Ana Brnabić con Zoran Zaev - Wikimedia commons

Ana Brnabić con Zoran Zaev - Wikimedia commons

Ana Brnabić, già ministra dell'Amministrazione pubblica, è la nuova premier in-pectore della Serbia. La nomina della Brnabić - dichiaratamente gay - da parte del presidente Vučić ha sollevato però forti polemiche. Francesco Martino (OBCT) per il GR di Radio Capodistria [16 giugno 2017]

Potrebbe diventare la prima premier donna della storia serba, ma anche la prima persona dichiaratamente omosessuale a guidare il paese. Ana Brnabić, già ministra dell'Amministrazione pubblica e delle Autonomie locali, è stata nominata ieri dal neo-presidente serbo Aleksandar Vučić a succedergli nel ruolo di primo ministro.

La Brnabić dovrà ora formare la sua squadra di governo e presentarsi al parlamento di Belgrado per ottenere la fiducia della maggioranza, guidata dal Partito progressista serbo di Vučić.

Simbolicamente la nomina della Brnabić, esperta fuori dai partiti, donna ed omosessuale dichiarata, rappresenta un elemento di rottura nella politica e nella società serba, segnata ancora da forti pregiudizi nei confronti della comunità LGBT.

La scelta del presidente – criticata apertamente dalla Chiesa ortodossa serba - ha però provocato forti polemiche anche nei corridoi della politica belgradese.

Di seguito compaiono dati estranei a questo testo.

-- ==== Sys2Proof/Syntax.lean ====
section
/-! DEFINITION. The nineteen stimuli, this block's instructions (spec/30_encoding.md R104), and the two enumerations
that are stimulus operands. One constructor per row of spec/opcode_table.json. -/

namespace Sys2Proof

/-- The mode selection (spec/10_state.md R21). Code 3 of the 2-bit field is reserved and is not a value. -/
inductive Mode where
  | off
  | constant
  | spectrum
  deriving DecidableEq, Repr, Inhabited

/-- The alarm state (spec/10_state.md R24). Codes 5 to 7 of the 3-bit field are reserved and are not values. -/
inductive AlarmState where
  | off
  | armed
  | sounding
  | snoozed
  | test
  deriving DecidableEq, Repr, Inhabited

/-- A stimulus with its operands (R102, R104). A pin level or a draw bit is a `Bool`: true is 1, the pin reads high
(R103). Host operations first, then edge decoder events, tone timer events, pipeline steps (R105). -/
inductive Instr where
  /-- 0x01 SET_MODE, format M -/
  | setMode (m : Mode)
  /-- 0x02 GET_MODE, format Z -/
  | getMode
  /-- 0x03 SET_CONSTANT_COLOR, format C -/
  | setConstantColor (r g b : Byte)
  /-- 0x04 ALARM_SOUNDING, format Z -/
  | alarmSounding
  /-- 0x05 BEGIN_TEST_TONE, format P -/
  | beginTestTone (p : Byte)
  /-- 0x06 END_TEST_TONE, format Z -/
  | endTestTone
  /-- 0x07 ON_ROTATE_CW, format H -/
  | onRotateCw (h : Handle)
  /-- 0x08 ON_ROTATE_CCW, format H -/
  | onRotateCcw (h : Handle)
  /-- 0x09 ON_PRESS, format UH -/
  | onPress (u : BitVec 4) (h : Handle)
  /-- 0x0A ALARM_SET, format S -/
  | alarmSet (a : AlarmState)
  /-- 0x10 ENC_EDGE, format E -/
  | encEdge (clk dir : Bool)
  /-- 0x11 BTN_EDGE, format UL -/
  | btnEdge (u : BitVec 4) (level : Bool)
  /-- 0x12 BTN_TICK, format UL -/
  | btnTick (u : BitVec 4) (level : Bool)
  /-- 0x20 PAT_TICK, format Z -/
  | patTick
  /-- 0x21 FREQ_TICK, format Z -/
  | freqTick
  /-- 0x30 PIPE_BEGIN, format Z -/
  | pipeBegin
  /-- 0x31 PIPE_SAMPLE, format V -/
  | pipeSample (v : BitVec 16)
  /-- 0x32 PIPE_ANALYZE, format Z -/
  | pipeAnalyze
  /-- 0x33 PIPE_LED, format L -/
  | pipeLed (slow : Bool)
  deriving DecidableEq, Repr, Inhabited

end Sys2Proof
end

Pesanti malumori sono emersi dai settori più conservatori del Partito progressista, che accusano la Brnabić di essere la “candidata di Washington”: in passato, la Brnabić ha infatti lavorato per varie Ong ed imprese a capitale americano.

Parte dei deputati progressisti potrebbe quindi votare contro la Brnabić, come già annunciato dal leader di “Serbia Unita” Dragan Marković – Palma, alleato di Vučić e parte della coalizione di governo.

Critica anche l'opposizione liberale, che vede nella nomina della Brnabić - esperta senza un proprio capitale politico – un'astuta mossa di marketing, con cui Vučić intende continuare a dominare incontrastato la scena politica serba, smarcandosi però al tempo stesso di fronte agli interlocutori internazionali, soprattutto nell'UE, dalle crescenti accuse di autoritarismo, controllo dei media e limitazione dei diritti civili.